(DATASET EXTRACT Opens)

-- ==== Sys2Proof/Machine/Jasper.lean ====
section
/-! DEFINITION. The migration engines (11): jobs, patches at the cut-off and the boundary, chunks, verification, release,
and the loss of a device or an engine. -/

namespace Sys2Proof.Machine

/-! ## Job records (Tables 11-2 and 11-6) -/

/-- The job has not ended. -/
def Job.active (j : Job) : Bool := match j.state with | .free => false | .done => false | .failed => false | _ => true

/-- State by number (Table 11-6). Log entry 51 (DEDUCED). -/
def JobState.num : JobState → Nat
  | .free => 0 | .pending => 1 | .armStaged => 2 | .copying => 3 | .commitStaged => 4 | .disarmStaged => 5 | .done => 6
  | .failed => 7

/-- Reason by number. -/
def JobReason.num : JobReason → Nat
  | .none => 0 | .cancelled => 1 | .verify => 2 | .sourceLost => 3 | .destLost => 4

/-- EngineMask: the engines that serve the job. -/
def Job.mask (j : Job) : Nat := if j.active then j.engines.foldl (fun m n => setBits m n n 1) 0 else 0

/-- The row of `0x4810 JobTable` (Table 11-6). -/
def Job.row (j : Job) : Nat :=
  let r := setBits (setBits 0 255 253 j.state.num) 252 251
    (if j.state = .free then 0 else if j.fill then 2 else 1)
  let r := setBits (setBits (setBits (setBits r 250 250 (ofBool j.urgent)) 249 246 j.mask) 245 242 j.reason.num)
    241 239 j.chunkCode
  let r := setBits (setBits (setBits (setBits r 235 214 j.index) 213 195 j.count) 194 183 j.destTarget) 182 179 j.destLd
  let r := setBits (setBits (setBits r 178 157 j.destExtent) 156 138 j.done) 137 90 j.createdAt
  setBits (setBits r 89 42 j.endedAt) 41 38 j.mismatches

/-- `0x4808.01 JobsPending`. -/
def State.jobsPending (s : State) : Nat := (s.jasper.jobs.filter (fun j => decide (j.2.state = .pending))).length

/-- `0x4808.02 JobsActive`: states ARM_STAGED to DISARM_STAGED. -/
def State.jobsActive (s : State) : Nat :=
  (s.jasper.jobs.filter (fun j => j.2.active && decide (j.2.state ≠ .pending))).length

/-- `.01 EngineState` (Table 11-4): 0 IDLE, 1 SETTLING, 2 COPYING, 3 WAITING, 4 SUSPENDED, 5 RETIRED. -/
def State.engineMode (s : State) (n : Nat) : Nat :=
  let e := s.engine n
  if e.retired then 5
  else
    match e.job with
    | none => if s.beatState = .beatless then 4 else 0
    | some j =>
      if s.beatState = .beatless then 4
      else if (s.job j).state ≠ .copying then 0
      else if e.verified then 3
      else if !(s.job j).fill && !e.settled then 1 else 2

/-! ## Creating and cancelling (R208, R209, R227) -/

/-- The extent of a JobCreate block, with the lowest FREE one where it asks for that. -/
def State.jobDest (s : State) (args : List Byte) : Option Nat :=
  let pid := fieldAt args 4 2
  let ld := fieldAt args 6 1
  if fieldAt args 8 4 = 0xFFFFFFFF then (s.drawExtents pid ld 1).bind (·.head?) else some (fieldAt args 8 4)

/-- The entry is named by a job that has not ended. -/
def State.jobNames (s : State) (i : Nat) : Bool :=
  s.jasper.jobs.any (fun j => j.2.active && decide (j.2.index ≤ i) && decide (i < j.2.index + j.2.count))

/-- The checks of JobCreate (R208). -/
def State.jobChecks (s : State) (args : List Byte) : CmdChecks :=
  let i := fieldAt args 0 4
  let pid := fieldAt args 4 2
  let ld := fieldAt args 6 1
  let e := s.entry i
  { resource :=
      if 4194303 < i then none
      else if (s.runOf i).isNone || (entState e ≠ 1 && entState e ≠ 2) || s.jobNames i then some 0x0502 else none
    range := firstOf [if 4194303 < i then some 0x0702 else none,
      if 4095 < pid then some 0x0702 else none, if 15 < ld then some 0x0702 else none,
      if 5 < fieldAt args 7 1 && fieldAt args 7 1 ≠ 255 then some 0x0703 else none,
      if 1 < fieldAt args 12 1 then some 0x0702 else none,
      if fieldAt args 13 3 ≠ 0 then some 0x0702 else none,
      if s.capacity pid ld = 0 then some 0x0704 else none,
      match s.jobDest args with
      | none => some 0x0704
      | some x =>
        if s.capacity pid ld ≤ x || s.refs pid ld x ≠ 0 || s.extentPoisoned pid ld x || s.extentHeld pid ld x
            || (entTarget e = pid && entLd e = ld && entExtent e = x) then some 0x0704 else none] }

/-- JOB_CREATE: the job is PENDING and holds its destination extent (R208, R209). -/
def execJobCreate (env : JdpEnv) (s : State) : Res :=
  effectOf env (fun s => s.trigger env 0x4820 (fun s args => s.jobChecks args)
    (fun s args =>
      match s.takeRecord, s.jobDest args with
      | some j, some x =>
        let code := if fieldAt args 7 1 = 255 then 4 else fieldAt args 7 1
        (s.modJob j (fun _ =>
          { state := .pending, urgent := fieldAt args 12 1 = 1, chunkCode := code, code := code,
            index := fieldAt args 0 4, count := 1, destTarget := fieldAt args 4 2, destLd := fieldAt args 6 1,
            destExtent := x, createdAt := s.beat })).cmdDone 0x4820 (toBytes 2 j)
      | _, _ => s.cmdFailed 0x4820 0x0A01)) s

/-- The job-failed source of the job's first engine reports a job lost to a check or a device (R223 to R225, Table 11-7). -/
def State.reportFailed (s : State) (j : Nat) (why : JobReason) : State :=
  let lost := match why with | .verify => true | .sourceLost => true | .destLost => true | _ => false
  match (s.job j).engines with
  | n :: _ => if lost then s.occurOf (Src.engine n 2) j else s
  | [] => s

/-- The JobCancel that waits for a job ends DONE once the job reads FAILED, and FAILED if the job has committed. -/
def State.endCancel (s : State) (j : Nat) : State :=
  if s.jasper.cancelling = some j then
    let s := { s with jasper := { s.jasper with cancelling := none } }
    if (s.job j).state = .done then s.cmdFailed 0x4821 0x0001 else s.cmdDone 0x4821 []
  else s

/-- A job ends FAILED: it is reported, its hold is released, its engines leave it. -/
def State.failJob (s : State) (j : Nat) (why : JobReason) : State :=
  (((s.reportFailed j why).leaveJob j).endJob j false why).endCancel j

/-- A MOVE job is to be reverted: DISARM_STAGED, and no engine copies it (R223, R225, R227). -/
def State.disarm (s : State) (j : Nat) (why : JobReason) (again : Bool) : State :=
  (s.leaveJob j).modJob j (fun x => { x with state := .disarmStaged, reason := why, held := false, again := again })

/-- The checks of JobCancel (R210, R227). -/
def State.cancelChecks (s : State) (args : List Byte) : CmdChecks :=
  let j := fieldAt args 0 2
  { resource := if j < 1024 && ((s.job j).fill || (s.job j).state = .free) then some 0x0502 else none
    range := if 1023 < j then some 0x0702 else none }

(DATASET EXTRACT Closes)

TASK DETAILS –
Here, the records must be output exactly and in full.

RESPONSE TO THE EXERCISE –
-- ==== Sys2Proof/Machine/Jasper.lean ====
section
/-! DEFINITION. The migration engines (11): jobs, patches at the cut-off and the boundary, chunks, verification, release,
and the loss of a device or an engine. -/

namespace Sys2Proof.Machine

/-! ## Job records (Tables 11-2 and 11-6) -/

/-- The job has not ended. -/
def Job.active (j : Job) : Bool := match j.state with | .free => false | .done => false | .failed => false | _ => true

/-- State by number (Table 11-6). Log entry 51 (DEDUCED). -/
def JobState.num : JobState → Nat
  | .free => 0 | .pending => 1 | .armStaged => 2 | .copying => 3 | .commitStaged => 4 | .disarmStaged => 5 | .done => 6
  | .failed => 7

/-- Reason by number. -/
def JobReason.num : JobReason → Nat
  | .none => 0 | .cancelled => 1 | .verify => 2 | .sourceLost => 3 | .destLost => 4

/-- EngineMask: the engines that serve the job. -/
def Job.mask (j : Job) : Nat := if j.active then j.engines.foldl (fun m n => setBits m n n 1) 0 else 0

/-- The row of `0x4810 JobTable` (Table 11-6). -/
def Job.row (j : Job) : Nat :=
  let r := setBits (setBits 0 255 253 j.state.num) 252 251
    (if j.state = .free then 0 else if j.fill then 2 else 1)
  let r := setBits (setBits (setBits (setBits r 250 250 (ofBool j.urgent)) 249 246 j.mask) 245 242 j.reason.num)
    241 239 j.chunkCode
  let r := setBits (setBits (setBits (setBits r 235 214 j.index) 213 195 j.count) 194 183 j.destTarget) 182 179 j.destLd
  let r := setBits (setBits (setBits r 178 157 j.destExtent) 156 138 j.done) 137 90 j.createdAt
  setBits (setBits r 89 42 j.endedAt) 41 38 j.mismatches

/-- `0x4808.01 JobsPending`. -/
def State.jobsPending (s : State) : Nat := (s.jasper.jobs.filter (fun j => decide (j.2.state = .pending))).length

/-- `0x4808.02 JobsActive`: states ARM_STAGED to DISARM_STAGED. -/
def State.jobsActive (s : State) : Nat :=
  (s.jasper.jobs.filter (fun j => j.2.active && decide (j.2.state ≠ .pending))).length

/-- `.01 EngineState` (Table 11-4): 0 IDLE, 1 SETTLING, 2 COPYING, 3 WAITING, 4 SUSPENDED, 5 RETIRED. -/
def State.engineMode (s : State) (n : Nat) : Nat :=
  let e := s.engine n
  if e.retired then 5
  else
    match e.job with
    | none => if s.beatState = .beatless then 4 else 0
    | some j =>
      if s.beatState = .beatless then 4
      else if (s.job j).state ≠ .copying then 0
      else if e.verified then 3
      else if !(s.job j).fill && !e.settled then 1 else 2

/-! ## Creating and cancelling (R208, R209, R227) -/

/-- The extent of a JobCreate block, with the lowest FREE one where it asks for that. -/
def State.jobDest (s : State) (args : List Byte) : Option Nat :=
  let pid := fieldAt args 4 2
  let ld := fieldAt args 6 1
  if fieldAt args 8 4 = 0xFFFFFFFF then (s.drawExtents pid ld 1).bind (·.head?) else some (fieldAt args 8 4)

/-- The entry is named by a job that has not ended. -/
def State.jobNames (s : State) (i : Nat) : Bool :=
  s.jasper.jobs.any (fun j => j.2.active && decide (j.2.index ≤ i) && decide (i < j.2.index + j.2.count))

/-- The checks of JobCreate (R208). -/
def State.jobChecks (s : State) (args : List Byte) : CmdChecks :=
  let i := fieldAt args 0 4
  let pid := fieldAt args 4 2
  let ld := fieldAt args 6 1
  let e := s.entry i
  { resource :=
      if 4194303 < i then none
      else if (s.runOf i).isNone || (entState e ≠ 1 && entState e ≠ 2) || s.jobNames i then some 0x0502 else none
    range := firstOf [if 4194303 < i then some 0x0702 else none,
      if 4095 < pid then some 0x0702 else none, if 15 < ld then some 0x0702 else none,
      if 5 < fieldAt args 7 1 && fieldAt args 7 1 ≠ 255 then some 0x0703 else none,
      if 1 < fieldAt args 12 1 then some 0x0702 else none,
      if fieldAt args 13 3 ≠ 0 then some 0x0702 else none,
      if s.capacity pid ld = 0 then some 0x0704 else none,
      match s.jobDest args with
      | none => some 0x0704
      | some x =>
        if s.capacity pid ld ≤ x || s.refs pid ld x ≠ 0 || s.extentPoisoned pid ld x || s.extentHeld pid ld x
            || (entTarget e = pid && entLd e = ld && entExtent e = x) then some 0x0704 else none] }

/-- JOB_CREATE: the job is PENDING and holds its destination extent (R208, R209). -/
def execJobCreate (env : JdpEnv) (s : State) : Res :=
  effectOf env (fun s => s.trigger env 0x4820 (fun s args => s.jobChecks args)
    (fun s args =>
      match s.takeRecord, s.jobDest args with
      | some j, some x =>
        let code := if fieldAt args 7 1 = 255 then 4 else fieldAt args 7 1
        (s.modJob j (fun _ =>
          { state := .pending, urgent := fieldAt args 12 1 = 1, chunkCode := code, code := code,
            index := fieldAt args 0 4, count := 1, destTarget := fieldAt args 4 2, destLd := fieldAt args 6 1,
            destExtent := x, createdAt := s.beat })).cmdDone 0x4820 (toBytes 2 j)
      | _, _ => s.cmdFailed 0x4820 0x0A01)) s

/-- The job-failed source of the job's first engine reports a job lost to a check or a device (R223 to R225, Table 11-7). -/
def State.reportFailed (s : State) (j : Nat) (why : JobReason) : State :=
  let lost := match why with | .verify => true | .sourceLost => true | .destLost => true | _ => false
  match (s.job j).engines with
  | n :: _ => if lost then s.occurOf (Src.engine n 2) j else s
  | [] => s

/-- The JobCancel that waits for a job ends DONE once the job reads FAILED, and FAILED if the job has committed. -/
def State.endCancel (s : State) (j : Nat) : State :=
  if s.jasper.cancelling = some j then
    let s := { s with jasper := { s.jasper with cancelling := none } }
    if (s.job j).state = .done then s.cmdFailed 0x4821 0x0001 else s.cmdDone 0x4821 []
  else s

/-- A job ends FAILED: it is reported, its hold is released, its engines leave it. -/
def State.failJob (s : State) (j : Nat) (why : JobReason) : State :=
  (((s.reportFailed j why).leaveJob j).endJob j false why).endCancel j

/-- A MOVE job is to be reverted: DISARM_STAGED, and no engine copies it (R223, R225, R227). -/
def State.disarm (s : State) (j : Nat) (why : JobReason) (again : Bool) : State :=
  (s.leaveJob j).modJob j (fun x => { x with state := .disarmStaged, reason := why, held := false, again := again })

/-- The checks of JobCancel (R210, R227). -/
def State.cancelChecks (s : State) (args : List Byte) : CmdChecks :=
  let j := fieldAt args 0 2
  { resource := if j < 1024 && ((s.job j).fill || (s.job j).state = .free) then some 0x0502 else none
    range := if 1023 < j then some 0x0702 else none }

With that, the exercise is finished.